Aim of the exercise
Look through the records, and wherever the string "reads" turns up, copy out that line.

Dataset entries
"""

-- ==== Sys2Proof/Laws/PerInstr.lean ====
section
/-! SUPPORT. Statements about every instruction, one lemma a constructor: the decoder reads what the encoder writes
(03_encoding R40–R50). -/

namespace Sys2Proof.Laws

set_option Elab.async false
set_option linter.unusedSimpArgs false

/-- A well-formed instruction that has an encoding is what the decoder reads from it. -/
def Roundtrip.Statement (i : Instr) : Prop := i.wf = true → i.isEvent = false → decode (encode i) = .ok i

/-- Parcels of major 0x01 are decoded by its table. -/
theorem decode_major01 (p0 : Parcel) (hm : field 2 6 p0 = 1#6) (hl : field 0 2 p0 = 0#2) :
    decode [p0] = decodeMajor01 p0 := by
  simp only [decode, majField, lenField, hm, hl, majorLen, decodeBody, parcelsOfLen, List.length, ne_eq, not_true_eq_false,
    if_false, List.getD_cons_zero, List.getD_cons_succ, Nat.lt_irrefl, BitVec.toNat_ofNat, Nat.reduceAdd, Nat.reduceMod, Nat.reducePow]
  try rfl

/-- Parcels of major 0x02 are decoded by its table. -/
theorem decode_major02 (p0 : Parcel) (hm : field 2 6 p0 = 2#6) (hl : field 0 2 p0 = 0#2) :
    decode [p0] = decodeMajor02 p0 := by
  simp only [decode, majField, lenField, hm, hl, majorLen, decodeBody, parcelsOfLen, List.length, ne_eq, not_true_eq_false,
    if_false, List.getD_cons_zero, List.getD_cons_succ, Nat.lt_irrefl, BitVec.toNat_ofNat, Nat.reduceAdd, Nat.reduceMod, Nat.reducePow]
  try rfl

/-- Parcels of major 0x03 are decoded by its table. -/
theorem decode_major03 (p0 : Parcel) (hm : field 2 6 p0 = 3#6) (hl : field 0 2 p0 = 0#2) :
    decode [p0] = decodeMajor03 p0 := by
  simp only [decode, majField, lenField, hm, hl, majorLen, decodeBody, parcelsOfLen, List.length, ne_eq, not_true_eq_false,
    if_false, List.getD_cons_zero, List.getD_cons_succ, Nat.lt_irrefl, BitVec.toNat_ofNat, Nat.reduceAdd, Nat.reduceMod, Nat.reducePow]
  try rfl

/-- Parcels of major 0x04 are decoded by its table. -/
theorem decode_major04 (p0 : Parcel) (hm : field 2 6 p0 = 4#6) (hl : field 0 2 p0 = 0#2) :
    decode [p0] = decodeMajor04 p0 := by
  simp only [decode, majField, lenField, hm, hl, majorLen, decodeBody, parcelsOfLen, List.length, ne_eq, not_true_eq_false,
    if_false, List.getD_cons_zero, List.getD_cons_succ, Nat.lt_irrefl, BitVec.toNat_ofNat, Nat.reduceAdd, Nat.reduceMod, Nat.reducePow]
  try rfl

/-- Parcels of major 0x05 are decoded by its table. -/
theorem decode_major05 (p0 : Parcel) (hm : field 2 6 p0 = 5#6) (hl : field 0 2 p0 = 0#2) :
    decode [p0] = decodeMajor05 p0 := by
  simp only [decode, majField, lenField, hm, hl, majorLen, decodeBody, parcelsOfLen, List.length, ne_eq, not_true_eq_false,
    if_false, List.getD_cons_zero, List.getD_cons_succ, Nat.lt_irrefl, BitVec.toNat_ofNat, Nat.reduceAdd, Nat.reduceMod, Nat.reducePow]
  try rfl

"""

Answer to this problem
/-! SUPPORT. Statements about every instruction, one lemma a constructor: the decoder reads what the encoder writes
/-- A well-formed instruction that has an encoding is what the decoder reads from it. -/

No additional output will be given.